Annkathrin Hoven
- Hoven in 2022

Personal information
- Nationality: German
- Born: 8 March 2001 (age 25)

Sport
- Sport: Athletics
- Event: 400 metres

= Annkathrin Hoven =

German athlete (born 2001)

Annkathrin Hoven (born 8 March 2001) is a German sprinter who specialises in the 400 metres.

==Biography==
From Dusseldorf, and
a member of TSV Bayer 04 Leverkusen, Hoven initially competed as a multi-event athlete and finished fifth in the heptathlon at the 2018 European Athletics U18 Championships in Győr. She competed for Germany at the 2023 European Athletics U23 Championships in Espoo, Finland in the 4 x 400 metres relay.

In February 2025, she placed third over 400 metres at the German Indoor Championships. She competed at the 2025 World Athletics Relays in China in the Women's 4 × 400 metres relay in May 2025. She also competed for Germany in the Mixed 4 × 400 metres relay at the event.

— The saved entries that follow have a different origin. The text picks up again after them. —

/-- At the end of Bring-up the LFSRs are loaded with their seeds (R140). -/
def State.loadSeeds (s : State) : State := s.withTiers { s.tiers with lfsr := s.tiers.seeds }

/-- The Bring-up ends in Degraded (R11, R384): a port is missing, failed or drained, or a stage-4 record applies. -/
def State.bootDegraded (s : State) : Bool :=
  s.reducedNow || (!s.kernelOnly && (List.range 18).any fun j => s.portState j != 2)

/-- BRINGUP_DONE: step 10 after `micros` (R413, R423). DEGRADE_PENDING set is an event of source 0x0B2, whose word 2 names no array or
port there (log entry 151). -/
def State.bringupDone (s : State) (micros : Nat) : State :=
  if !s.stepRuns 10 then s
  else
    let s := s.activateBoot.loadSeeds
    let test := s.modes.testWanted
    let low := s.bootDegraded
    let dest := if test then Mode.test else if low && s.gaitLists .degraded then .degraded else s.bootMode
    let s := (s.setStep 10).setNat Obj.bringupTime (min micros 0xFFFFFFFF)
    let s := s.editPaddock 1 fun v => putBits v 15 0 (min (v.toNat % 65536 + 1) 65535)
    let s := s.withModes { s.modes with causeOpen := true, settle := 0, wake := false }
    let s := if test then (s.randomKeys.withMem { s.randomKeys.mem with keyPending := none, keyAwaits := [] }).endRequest 2 else s
    let s := s.noteReduced.enterMode dest
    if low && !test && dest != .degraded then s.degradeDue 0xFF else s

/-- BRINGUP_STEP_OVERTIME: one alarm for a step that runs past its maximum (R413). -/
def State.stepOvertime (s : State) (n : Nat) : State :=
  if [1, 2, 3, 4, 5, 7, 8].contains n && s.stepRuns n && !s.modes.overtime.getLsbD n then
    let s := s.withModes { s.modes with overtime := s.modes.overtime ||| ((1 : BitVec 16) <<< n) }
    s.raise 0xBE [w64 n, s.obj Obj.resetHoldMs]
  else s

/-! ### Keep -/

/-- KEEP_ENTRY_DONE: after Recall every owed line is in DRAM, the final alarm is pushed, KEEP_ENTRIES counts the entry and
PWR_EN falls (R416). A fatal fault goes first (R402). -/
def State.keepEntryDone (s : State) : State :=
  if !(s.modes.trans == some .keepStop && s.modes.recalling && s.recalled) || !s.rel.fatal.isEmpty then s
  else
    let old := s.modes.mode.code
    let s := s.writeDirty.emptyTiers
    let retain := (s.modes.paddock.getD 0 0).getLsbD 50
    let s := s.endRequest 2
    let (_, s) := s.nextAlarm { source := 0xB1, count := 1, stride := s.now, words := [w64 old, 1, s.obj Obj.modeResult] }
    let s := match s.bridle.alarms.getLast? with
      | some a => s.sendFrame (s.alarmFrame a)
      | none => s
    let s := s.editPaddock 1 fun v => putBits v 31 16 (min (bitsOf v.toNat 31 16 + 1) 65535)
    let s := (s.withMem { s.mem with selfRefresh := retain }).coldClear retain
    let s := s.withBridle { nodeId := s.bridle.nodeId, alarmSeq := s.bridle.alarmSeq }
    (s.withModes { s.modes with mode := .keep, pwrEn := false, keepMs := 0 })
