/-- LDX (R518, R519). -/
def State.groomLdx (s : State) (nd na : GReg) (imm : BitVec 17) (err : Bool) : State :=
  s.groomDo false fun s =>
    let a := s.greg na + simm imm
    if nd.val % 2 = 1 then s.groomIllegal
    else if !inDsram a.toNat && !inDictWindow a.toNat then s.groomTrap 3 a
    else if a.toNat % 8 ≠ 0 then s.groomTrap 4 a
    else if inDsram a.toNat then
      (if err then s.groomTrap 5 a else (s.setPair nd (memRead a.toNat 8 s.groom.dsram)).groomRetire 1)
    else
      let (k, view) := windowKey a.toNat
      let (c, v, s) := s.readAny .groom k view 0
      (s.setPair nd (if c = 0 then v.toNat else 0)).windowDone c

/-- STX (R518, R519); only the LIVE view can be written (R439). -/
def State.groomStx (s : State) (nd na : GReg) (imm : BitVec 17) : State :=
  s.groomDo false fun s =>
    let a := s.greg na + simm imm
    let v := (s.greg nd).toNat + (s.greg (pairOf nd)).toNat * 2 ^ 32
    if nd.val % 2 = 1 then s.groomIllegal
    else if !inDsram a.toNat && !inDictWindow a.toNat then s.groomTrap 3 a
    else if a.toNat % 8 ≠ 0 then s.groomTrap 4 a
    else if inDsram a.toNat then
      (s.withGroom { s.groom with dsram := memWrite a.toNat v 8 s.groom.dsram }).groomRetire 1
    else
      let (k, view) := windowKey a.toNat
      let (c, s) := s.lastView .groom k view (s.writeObj .groom k v 0)
      s.windowDone c

/-! ### Prediction and the return stack -/

/-- Push a return address: the pointer moves up one and the entry is written (R526). -/
def State.stackPush (s : State) (a : GWord) : State :=
  let g := s.groom
  let top := g.top + 1
  (s.withGroom { g with top := top, stack := g.stack.set top.toNat a top.isLt })

/-- The prediction of a return (R526). -/
def State.stackTop (s : State) : GWord := s.groom.stack.get s.groom.top.toFin

/-- Pop: the pointer moves down one (R526). -/
def State.stackPop (s : State) : State := s.withGroom { s.groom with top := s.groom.top - 1 }

/-- The instruction word at an I-SRAM address. -/
def State.groomWord (s : State) (pc : GWord) : GWord := BitVec.ofNat 32 (memRead pc.toNat 4 s.groom.isram)

/-- A control transfer with a delay slot (R523). -/
def isTransfer : Instr → Bool
  | .beq .. | .bne .. | .blt .. | .bge .. | .blo .. | .bhs .. | .jmp _ | .call _ | .jmpr _ | .callr .. => true
  | _ => false

/-- What decoding one word of a wrong path does to the return stack (R526, R527). -/
def State.wrongDecode (s : State) (pc : GWord) : State :=
  match groomDecode (s.groomWord pc) with
  | some (.call _) => s.stackPush (pc + 8)
  | some (.callr _ _) => s.stackPush (pc + 8)
  | some (.jmpr na) => if na = 30 then s.stackPop else s
  | _ => s

/-- The two instructions of the predicted path that are decoded before a mispredicted branch resolves (R527); the second is no
transfer where it is the delay slot of the first. -/
def State.wrongPath (s : State) (pc : GWord) : State :=
  let first := match groomDecode (s.groomWord pc) with | some i => isTransfer i | none => false
  let s := s.wrongDecode pc
  if first then s else s.wrongDecode (pc + 4)

/-- A conditional branch (R523 to R525, R527, R528). -/
def State.groomBranch (s : State) (na nb : GReg) (off : BitVec 12) (annul hint : Bool) (cond : GWord → GWord → Bool) : State :=
  s.groomDo true fun s =>
    let pc := s.groom.pc
    let target := pc + (off.signExtend 32 <<< 2)
    let taken := cond (s.greg na) (s.greg nb)
    let predicted := (decide (off.toInt ≤ 0)) != hint
    let miss := taken != predicted
    let g := s.groom
    let s := s.withGroom { g with brCount := g.brCount + 1, brMiss := if miss then g.brMiss + 1 else g.brMiss }
    let s := s.fallWrap Obj.brCount
    let s := if miss then s.fallWrap (Obj.brCount + 1) else s
    let s := if miss then s.wrongPath (if predicted then target else pc + 8) else s
    let slot := if taken then Slot.taken pc target else if annul then Slot.annulled pc else Slot.fall pc
    ((s.groomAt (pc + 4) slot).groomCycles 1).groomLoses (if miss then 3 else if taken then 1 else 0)
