/-- R409, R410, R413, R415: RESET_N low for a microsecond is a cold reset: the mode is Reset, the first cause to arrive is
kept, every object but the named results and RESET_HOLD_MS reads its default, and nothing is cached, tracked or queued; a
shorter pulse does nothing. A hold is counted in RESET_HOLD_MS and raises source 0x0BE at 100 ms and a second after each
alarm. The release with the rails in range begins Bring-up, unless a brownout holds the device in Reset. Where the condition
of a row is not met nothing happens (the model's choice, log entry 23). R22, R67, R95, R450, R453, R534: a management reset
empties the bank that was loading or under check, drops a swap that is pending or armed with result RESET and its bank
ACCEPTED again, lets a committed one stand, frees every lock, stops Groom and silences Bridle; alarms not acknowledged are to
be pushed again (the model's reading, log entry 82), and a freed lock reads ABANDONED (log entry 74). Its release reads
NODE_ID and restarts Groom. Where the condition of a row is not met nothing happens (the model's choice, log entry 23). -/
def Obligations.PinResets : Prop :=
  (∀ (s : State) (ns ms : Nat),
     (1000 ≤ ns → s.modes.mode.powered = true → s.modes.mode ≠ .reset → Does (.resetNAssert ns) s fun t =>
       t.modes.mode = .reset ∧ t.modes.resetN = true ∧ t.modes.pwrEn = s.modes.pwrEn ∧ t.tiers.ktags = [] ∧ t.tiers.sectors = []
       ∧ t.home.txns = [] ∧ t.home.dir = [] ∧ t.ports.queues = [] ∧ t.ports.links = [] ∧ t.mem.pwb = [] ∧ t.mem.dram = []
       ∧ t.gait.banks = [] ∧ t.gait.ledger = [] ∧ t.dict.pending = [] ∧ t.dict.locks = [] ∧ t.rel.field = s.rel.field
       ∧ t.rel.retired = s.rel.retired ∧ t.bridle = s.bridle ∧ t.fuse = s.fuse
       ∧ (∀ k, k ∉ [Obj.modeResult, Obj.gaitSwapResult, Obj.partApplyResult, Obj.drainStatus, Obj.resetHoldMs] →
           t.obj k = objDefault k)
       ∧ (s.modes.asked = true → t.obj Obj.modeResult = 0xC)
       ∧ (s.modes.causeOpen = true → bitsOf (t.modes.paddock.getD 0 0).toNat 15 8 = 3
           ∧ bitsOf (t.modes.paddock.getD 0 0).toNat 7 0 = s.modes.mode.code)
       ∧ (s.modes.causeOpen = false → t.modes.paddock = s.modes.paddock))
     ∧ (ns < 1000 → exec (.resetNAssert ns) s = .next s ∧ exec (.resetNRelease ns) s = .next s)
     ∧ (s.modes.resetN = true → s.modes.mode = .reset → s.modes.mgmtUp = true → 100 ≤ ms →
       s.modes.holdAlarmMs = 0 ∨ s.modes.holdAlarmMs + 1000 ≤ ms →
       Does (.resetHoldAlarm ms) s fun t => t.obj Obj.resetHoldMs = BitVec.ofNat 64 (min ms 0xFFFFFFFF)
         ∧ t.modes = { s.modes with holdAlarmMs := ms }
         ∧ t.bridle.alarms.map (·.source) = s.bridle.alarms.map (·.source) ++ [0xBE]
         ∧ ObjsKept s t [Obj.resetHoldMs] ∧ WroteRaised (s.withModes t.modes) t)
     ∧ (s.modes.resetN = true → s.modes.mode = .reset → ms < 100 →
       Does (.resetHoldAlarm ms) s fun t => t = s.setNat Obj.resetHoldMs (min ms 0xFFFFFFFF))
     ∧ (1000 ≤ ns → s.modes.mode = .reset ∨ s.modes.mode = .keep ∧ s.modes.pwrEn = true → s.modes.rails = 0x1F → s.modes.refclkStopped = false → s.modes.brownout = false →
       (s.modes.paddock.getD 3 0).toNat % 256 = paddockCheck s.modes.paddock →
       Does (.resetNRelease ns) s fun t => t.modes.mode = .bringup ∧ t.modes.steps = 0 ∧ t.modes.cold = true
         ∧ t.modes.resetN = false ∧ t.modes.paddock = s.modes.paddock ∧ (∀ k, t.obj k = s.obj k))
     ∧ (1000 ≤ ns → s.modes.mode = .reset → s.modes.brownout = true → Does (.resetNRelease ns) s fun t =>
         t = s.withModes { s.modes with resetN := false }))
  ∧ (∀ (s : State) (ns : Nat) (node : BitVec 6),
       (1000 ≤ ns → s.modes.mgmtUp = true → Does (.mgmtResetNAssert ns) s fun t =>
         t.modes.mgmtUp = false ∧ t.bridleUp = false ∧ t.groom.run = .reset ∧ t.groom.stage = s.groom.stage
         ∧ (∀ a, (t.lock a).holder = none) ∧ t.bridle.executed = [] ∧ t.bridle.alarmSeq = s.bridle.alarmSeq
         ∧ (∀ b, b < 16 → t.bankState b ≠ 1 ∧ t.bankState b ≠ 6) ∧ t.modes.mode = s.modes.mode ∧ t.tiers = s.tiers
         ∧ t.home = s.home ∧ t.mem = { s.mem with material := [] }
         ∧ (s.obj Obj.gaitSwapState = 1 ∨ s.obj Obj.gaitSwapState = 2 →
             t.gait.armBank = none ∧ t.gait.switchAt = none ∧ t.obj Obj.gaitSwapState = 0 ∧ t.obj Obj.gaitSwapResult = 0xE
             ∧ ∀ b, b < 16 → s.gait.armBank = some b → s.bankState b = 5 → t.bankState b = 2)
         ∧ (s.obj Obj.gaitSwapState = 0 ∨ s.obj Obj.gaitSwapState = 3 →
             t.gait.armBank = s.gait.armBank ∧ t.gait.switchAt = s.gait.switchAt
             ∧ t.obj Obj.gaitSwapState = s.obj Obj.gaitSwapState ∧ t.obj Obj.gaitSwapResult = s.obj Obj.gaitSwapResult)
         ∧ (∀ a ∈ t.bridle.alarms, a.acked = false → a.pushed = none)
         ∧ (∀ a ∈ s.bridle.alarms, a.source ≠ 0xB3 → (if a.acked then a else { a with pushed := none }) ∈ t.bridle.alarms)
         ∧ (∀ a l v, (a, l) ∈ s.dict.locks → l.holder = some v → (a, { result := 2 }) ∈ t.dict.locks))
       ∧ (ns < 1000 ∨ s.modes.mgmtUp = false → exec (.mgmtResetNAssert ns) s = .next s)
       ∧ (s.modes.mgmtUp = false → s.modes.mode = .normal → Does (.mgmtResetNRelease node) s fun t =>
         t.modes.mgmtUp = true ∧ t.bridle.nodeId = node.toNat ∧ t.bridle.nominal = (s.obj Obj.bridleNominal).toNat
         ∧ t.bridle.data = (s.obj Obj.bridleData).toNat
         ∧ t.groom.run = (if s.obj Obj.groomImageSelect = 1 then .authenticating else .loading)
         ∧ t.bridleUp = (node != 0 && node != 0x3F)))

In May 2026, she competed for the German team at the 2026 World Athletics Relays in Gaborone, Botswana, running in the women's 4 × 400 m relay, helping the team qualify for the 2027 World Championships, alongside Skadi Schier, Irina Goor and Jana Lakner. She placed third over 400 metres at the 2026 German Championships in July. In August, she was a finalist in the 4 x 400 metres relay at the 2026 European Athletics Championships in Birmingham.